I0503 14:22:05.118  GET https://api.k8s.example.com:6443/api/v1/namespaces/default/pods
I0503 14:22:05.118  Request Headers:
                       Accept: application/json;as=Table;...,application/json
                       Authorization: Bearer <redacted>
                       User-Agent: kubectl/v1.30.4 (linux/amd64) kubernetes/abc1234
I0503 14:22:05.144  Response Status: 200 OK in 26 ms
I0503 14:22:05.144  Response Headers:
                       Audit-Id: 8d3f...c91
                       Cache-Control: no-cache, private
                       Content-Type: application/json
I0503 14:22:05.146  Response Body: {"kind":"Table","apiVersion":"meta.k8s.io/v1","columnDefinitions":[...]}

Two more client-side things worth knowing. First, --dry-run=client does the YAML parse and the discovery lookup, then prints what would have been sent and stops; --dry-run=server sends the request with a ?dryRun=All query parameter, which makes the api-server run the full pipeline through admission and validation but skip the etcd write. Server dry-run is the right CI primitive — it tells you whether your manifest will actually be accepted by this cluster, with this set of admission webhooks installed, including any webhook that synthesises defaults. Second, kubectl is also where field-manager strings come from: every server-side-apply request includes a ?fieldManager=kubectl query parameter (you can override it), which the api-server records in .metadata.managedFields so future applies know which fields to preserve and which to overwrite.

Operational note — kubectl's HTTP transport reuses TCP connections via http.Transport, so back-to-back commands amortise the TLS handshake. In a fresh shell with no warm connection, the first command pays a 30–80 ms handshake cost; subsequent ones are sub-millisecond on the wire. CI runners that fork a new kubectl per resource are leaving this on the table.

Hops 02 + 03 — TLS, authentication, RBAC.
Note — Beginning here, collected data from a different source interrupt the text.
-- ==== Sys2Proof/Decode.lean ====
section
/-! DEFINITION. Decode.lean: the command a word spells by the table's bits. spec/opcode_table.json gives NO row any bits
("fields": [] throughout, no "fixed"), so no word spells a command (assumption 4). The decoding the part itself does, of
the bytes of the tester link (R162..R167, R177, R178), is in Machine/Operands.lean and Machine/Link.lean. -/

namespace Sys2Proof

/-- The command that `w`, read as `nbits` bits, spells by the opcode table: none, since no row has bits. -/
def decodeTableWord (_nbits _w : Nat) : Option Instr := none

end Sys2Proof
end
The api-server's request handler is a chain of small middlewares. Authentication is the first; authorisation is the second. Together they take roughly two milliseconds in the happy path, and they are non-negotiable: every single request — yours, every controller's, every kubelet's heartbeat — passes through both. There is no internal endpoint that bypasses them. If you ever read kube-apiserver's source for the first time, the file to start with is staging/src/k8s.io/apiserver/pkg/server/filters/, where each stage is a wrapped http.Handler.

Authentication is itself a chain. The api-server is configured with a list of authenticators, tried in order, and the first one that returns a non-anonymous identity wins. The standard list, from kubeadm-style installs: TLS client cert (the certificate's CN becomes the username, the O values become groups), bearer token (looked up against the static-token file or the ServiceAccount token signer), bootstrap token (used during node join), webhook authn (an external OIDC or LDAP service), and finally the anonymous authenticator, which assigns the user system:anonymous in group system:unauthenticated. ServiceAccount tokens are JWTs signed by the cluster's signing key, validated locally by the api-server without any network call.

Authorisation is also a chain, of authorisers. The default order on managed clusters is Node, RBAC, Webhook. Each authoriser returns one of three answers — Allow, Deny, or NoOpinion — and the verdict is: if any authoriser says Deny, the request is denied; if any says Allow, it is allowed; if all say NoOpinion, it is denied. The Node authoriser is a special-case authoriser that lets a kubelet only modify Pods scheduled to its own Node, and only certain fields, and is the reason a compromised kubelet cannot pretend to be a different kubelet. RBAC is the workhorse: the api-server reads ClusterRoleBindings and RoleBindings from its watch cache and matches the request's verb / resource / namespace against the rules bound to the user's groups.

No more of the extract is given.